Stock down 12% after soft 3Q15 results

Singapore Technologies Engineering (STE) reported a softer-than-expected set of 3Q15 results on 6 Nov, where revenue and core earnings both slipped 3% YoY; and due to the still weak outlook for the Marine sector, it has also lowered its FY15 PBT guidance from comparable to lower than FY14. Understandably, we have also cut our rating to Hold with a lower fair value of S$3.22 (based on 19x FY16F EPS). In reaction to the results and lower PBT guidance, STE’s stock price fell nearly 12% from a close of S$3.30 on 5 Nov to an intraday low of S$2.92 on 16 Nov.

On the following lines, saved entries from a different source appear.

-- ==== Sys2Proof/Certificates/Slice0/Obligations.lean ====
section
/-! DEFINITION. The statements about the model, from the numbered rules of spec/. Each docstring names the rules it formalises;
where a clause rests on a choice of the model, it names the log entry. -/

open Sys2Proof Sys2Proof.Machine

/-! ## Encodings (30_encoding.md) -/

/-- Words and control bytes written out from the tables of R81 and R90 decode to what they stand for. -/
def Obligations.WrittenOutWordsDecode : Prop :=
  decodeTableWord 32 0b00000000000000000000000000000000 = some .nop ∧
  decodeTableWord 32 0b00000000000000000000000000010000 = some .copy ∧
  decodeTableWord 32 0b00000000000000000000000000010011 = some .rleSkip ∧
  decodeTableWord 32 0b00000000000000000000000000100000 = some .transposeRow ∧
  decodeTableWord 32 0b00000000000000000000000000110001 = some .animateBlend ∧
  decodeTableWord 32 0b00000000000000000000000100010001 = some (.illegal 0x111) ∧
  decodeTableWord 8 0b01111111 = some (.literal 127) ∧
  decodeTableWord 8 0b11111011 = some (.repeatRun (-5)) ∧
  decodeTableWord 8 0b10000000 = some .noop

/-- R85: which command words are illegal. -/
def Obligations.IllegalWordsAreThoseOfTheRule : Prop :=
  ∀ w : Word,
    decodeCommand w = .illegal w ↔
      (w.toNat / 256 ≠ 0 ∨ 4 ≤ w.toNat / 16 % 16 ∨
       (w.toNat / 16 % 16 = 0 ∧ 1 ≤ w.toNat % 16) ∨
       (w.toNat / 16 % 16 = 1 ∧ 4 ≤ w.toNat % 16) ∨
       (w.toNat / 16 % 16 = 2 ∧ 1 ≤ w.toNat % 16) ∨
       (w.toNat / 16 % 16 = 3 ∧ 2 ≤ w.toNat % 16))

/-- R81, R83, R90: the decoder reads every encoded well-formed instruction back, with every operand. -/
def Obligations.EncodeThenDecodeGivesTheInstruction : Prop :=
  ∀ i : Instr, i.wellFormed = true → decodeTableWord i.bits (encode i) = some i

/-- R83, R92: every 32-bit word and every control byte decodes to exactly one well-formed instruction, whose word it is. -/
def Obligations.DecodeThenEncodeGivesTheWord : Prop :=
  (∀ w : Word, (decodeCommand w).wellFormed = true ∧ (decodeCommand w).bits = 32 ∧ encode (decodeCommand w) = w.toNat) ∧
  (∀ b : Byte, (decodeControl b).wellFormed = true ∧ (decodeControl b).bits = 8 ∧ encode (decodeControl b) = b.toNat)

/-- R91, in terms of the control byte: the class, the run and the length of a packet. -/
def Obligations.PacketLengthsFollowTheControlByte : Prop :=
  (∀ p : StreamItem, p.valid = true → (p.bytes.getD 0 0).toNat < 0x80 →
    p.output.length = (p.bytes.getD 0 0).toNat + 1 ∧ p.bytes.length = (p.bytes.getD 0 0).toNat + 2) ∧
  (∀ p : StreamItem, p.valid = true → 0x80 < (p.bytes.getD 0 0).toNat →
    p.output.length = 257 - (p.bytes.getD 0 0).toNat ∧ p.bytes.length = 2) ∧
  (∀ p : StreamItem, p.valid = true → (p.bytes.getD 0 0).toNat = 0x80 → p.output = [] ∧ p.bytes.length = 1)

/-- R98: the pseudo-packet `RUN n, v` assembles to valid packets that stand for `n` bytes `v`. -/
def Obligations.RunPseudoPacketExpands : Prop :=
  ∀ (n : Nat) (v : Byte), 1 ≤ n → expand (runItems n v) = List.replicate n v ∧ ∀ p ∈ runItems n v, p.valid = true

Value is starting to emerge

However, like in our previous report on 6 Oct when we upgraded our call to Buy when the stock price was around S$3.00 then, we now see value emerging as well. No doubt that the outlook has softened somewhat compared now, but recall that STE is still sitting on a sizable order book of S$12.2b, of which it will deliver no less than S$1.4b in 4Q15; and this still leaves nearly S$11b worth of orders to work through over the next two years. Moreover, with the current share price now hovering around S$2.94, we opine that much of the negative news flow may have been captured in the recent correction.

Upgrade to BUY with an unchanged S$3.22 fair value

Indeed from a valuation perspective, the consensus PER has fallen back to below 1 standard deviation below the 3-year average; it was last below 1-SD when we upgraded the stock back in Oct. Hence on this ground, we again upgrade our call from Hold to BUY.

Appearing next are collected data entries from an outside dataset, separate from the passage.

/-! ## `TP_DST` (R147) -/

@[simp] theorem advancePlanes_ie (o : Operands) (c : Cursor) (s : State) : (advancePlanes o c s).ie = s.ie := rfl
@[simp] theorem advancePlanes_status (o : Operands) (c : Cursor) (s : State) : (advancePlanes o c s).status = s.status := rfl
@[simp] theorem advancePlanes_errCode (o : Operands) (c : Cursor) (s : State) : (advancePlanes o c s).errCode = s.errCode := rfl
@[simp] theorem advancePlanes_cmd (o : Operands) (c : Cursor) (s : State) : (advancePlanes o c s).cmd = s.cmd := rfl
@[simp] theorem advancePlanes_result (o : Operands) (c : Cursor) (s : State) : (advancePlanes o c s).result = s.result := rfl
@[simp] theorem advancePlanes_outCount (o : Operands) (c : Cursor) (s : State) : (advancePlanes o c s).outCount = s.outCount := rfl
@[simp] theorem advancePlanes_faultAddr (o : Operands) (c : Cursor) (s : State) : (advancePlanes o c s).faultAddr = s.faultAddr := rfl
@[simp] theorem advancePlanes_params (o : Operands) (c : Cursor) (s : State) : (advancePlanes o c s).params = { s.params with tpDst := o.params.tpDst + BitVec.ofNat 32 o.rowBytes } := rfl
@[simp] theorem advancePlanes_basePal (o : Operands) (c : Cursor) (s : State) : (advancePlanes o c s).basePal = s.basePal := rfl
@[simp] theorem advancePlanes_outPal (o : Operands) (c : Cursor) (s : State) : (advancePlanes o c s).outPal = s.outPal := rfl
@[simp] theorem advancePlanes_engine (o : Operands) (c : Cursor) (s : State) : (advancePlanes o c s).engine = s.engine := rfl
@[simp] theorem advancePlanes_mem (o : Operands) (c : Cursor) (s : State) : (advancePlanes o c s).mem = s.mem := rfl
@[simp] theorem advancePlanes_platform (o : Operands) (c : Cursor) (s : State) : (advancePlanes o c s).platform = s.platform := rfl
@[simp] theorem advancePlanes_inputs (o : Operands) (c : Cursor) (s : State) : (advancePlanes o c s).inputs = s.inputs := rfl
@[simp] theorem advancePlanes_lastRead (o : Operands) (c : Cursor) (s : State) : (advancePlanes o c s).lastRead = s.lastRead := rfl
@[simp] theorem advancePlanes_draws (o : Operands) (c : Cursor) (s : State) : (advancePlanes o c s).draws = s.draws := rfl

/-! ## `OUT_PAL` (R168) -/

@[simp] theorem publishTable_ie (o : Operands) (c : Cursor) (s : State) : (publishTable o c s).ie = s.ie := rfl
@[simp] theorem publishTable_status (o : Operands) (c : Cursor) (s : State) : (publishTable o c s).status = s.status := rfl
@[simp] theorem publishTable_errCode (o : Operands) (c : Cursor) (s : State) : (publishTable o c s).errCode = s.errCode := rfl
@[simp] theorem publishTable_cmd (o : Operands) (c : Cursor) (s : State) : (publishTable o c s).cmd = s.cmd := rfl
@[simp] theorem publishTable_result (o : Operands) (c : Cursor) (s : State) : (publishTable o c s).result = s.result := rfl
@[simp] theorem publishTable_outCount (o : Operands) (c : Cursor) (s : State) : (publishTable o c s).outCount = s.outCount := rfl
@[simp] theorem publishTable_faultAddr (o : Operands) (c : Cursor) (s : State) : (publishTable o c s).faultAddr = s.faultAddr := rfl
@[simp] theorem publishTable_params (o : Operands) (c : Cursor) (s : State) : (publishTable o c s).params = s.params := rfl
@[simp] theorem publishTable_basePal (o : Operands) (c : Cursor) (s : State) : (publishTable o c s).basePal = s.basePal := rfl
@[simp] theorem publishTable_outPal (o : Operands) (c : Cursor) (s : State) : (publishTable o c s).outPal = s.outPal.overlay c.table := rfl
@[simp] theorem publishTable_engine (o : Operands) (c : Cursor) (s : State) : (publishTable o c s).engine = s.engine := rfl
@[simp] theorem publishTable_mem (o : Operands) (c : Cursor) (s : State) : (publishTable o c s).mem = s.mem := rfl
@[simp] theorem publishTable_platform (o : Operands) (c : Cursor) (s : State) : (publishTable o c s).platform = s.platform := rfl
@[simp] theorem publishTable_inputs (o : Operands) (c : Cursor) (s : State) : (publishTable o c s).inputs = s.inputs := rfl
@[simp] theorem publishTable_lastRead (o : Operands) (c : Cursor) (s : State) : (publishTable o c s).lastRead = s.lastRead := rfl
@[simp] theorem publishTable_draws (o : Operands) (c : Cursor) (s : State) : (publishTable o c s).draws = s.draws := rfl

/-! ## Soft reset (R231) -/

@[simp] theorem softReset_ie (s : State) : (softReset s).ie = State.reset.ie := rfl
@[simp] theorem softReset_status (s : State) : (softReset s).status = State.reset.status := rfl
@[simp] theorem softReset_errCode (s : State) : (softReset s).errCode = State.reset.errCode := rfl
@[simp] theorem softReset_cmd (s : State) : (softReset s).cmd = State.reset.cmd := rfl
@[simp] theorem softReset_result (s : State) : (softReset s).result = State.reset.result := rfl
@[simp] theorem softReset_outCount (s : State) : (softReset s).outCount = State.reset.outCount := rfl
@[simp] theorem softReset_faultAddr (s : State) : (softReset s).faultAddr = State.reset.faultAddr := rfl
@[simp] theorem softReset_params (s : State) : (softReset s).params = State.reset.params := rfl
@[simp] theorem softReset_basePal (s : State) : (softReset s).basePal = s.basePal := rfl
@[simp] theorem softReset_outPal (s : State) : (softReset s).outPal = abandonedOutPal s := rfl
@[simp] theorem softReset_engine (s : State) : (softReset s).engine = State.reset.engine := rfl
@[simp] theorem softReset_mem (s : State) : (softReset s).mem = abandonedMem s := rfl
@[simp] theorem softReset_platform (s : State) : (softReset s).platform = s.platform := rfl
@[simp] theorem softReset_inputs (s : State) : (softReset s).inputs = s.inputs := rfl
@[simp] theorem softReset_lastRead (s : State) : (softReset s).lastRead = s.lastRead := rfl
@[simp] theorem softReset_draws (s : State) : (softReset s).draws = s.draws + 1 := rfl

/-! ## Power-on reset (R230) -/

@[simp] theorem powerOnReset_ie (s : State) : (powerOnReset s).ie = State.reset.ie := rfl
@[simp] theorem powerOnReset_status (s : State) : (powerOnReset s).status = State.reset.status := rfl
@[simp] theorem powerOnReset_errCode (s : State) : (powerOnReset s).errCode = State.reset.errCode := rfl
@[simp] theorem powerOnReset_cmd (s : State) : (powerOnReset s).cmd = State.reset.cmd := rfl
@[simp] theorem powerOnReset_result (s : State) : (powerOnReset s).result = State.reset.result := rfl
@[simp] theorem powerOnReset_outCount (s : State) : (powerOnReset s).outCount = State.reset.outCount := rfl
@[simp] theorem powerOnReset_faultAddr (s : State) : (powerOnReset s).faultAddr = State.reset.faultAddr := rfl
@[simp] theorem powerOnReset_params (s : State) : (powerOnReset s).params = State.reset.params := rfl
@[simp] theorem powerOnReset_basePal (s : State) : (powerOnReset s).basePal = State.reset.basePal := rfl
@[simp] theorem powerOnReset_outPal (s : State) : (powerOnReset s).outPal = State.reset.outPal := rfl
@[simp] theorem powerOnReset_engine (s : State) : (powerOnReset s).engine = State.reset.engine := rfl
@[simp] theorem powerOnReset_mem (s : State) : (powerOnReset s).mem = s.mem := rfl
@[simp] theorem powerOnReset_platform (s : State) : (powerOnReset s).platform = s.platform := rfl
@[simp] theorem powerOnReset_inputs (s : State) : (powerOnReset s).inputs = s.inputs := rfl
@[simp] theorem powerOnReset_lastRead (s : State) : (powerOnReset s).lastRead = s.lastRead := rfl
@[simp] theorem powerOnReset_draws (s : State) : (powerOnReset s).draws = s.draws + 1 := rfl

While we are maintaining our fair value unchanged at S$3.22, do note that the company is still committed to paying out at least 90% of its NPAT as dividend, which should work out to a pretty decent yield of 4.4%, giving a total return of 13.9% from here. Last but not least, the company has an existing share buyback mandate – it has bought back some 8.75m shares at a weighted average of S$3.00 between 19 Jun and 1 Sep 2015, and can buy back another 53.4m shares.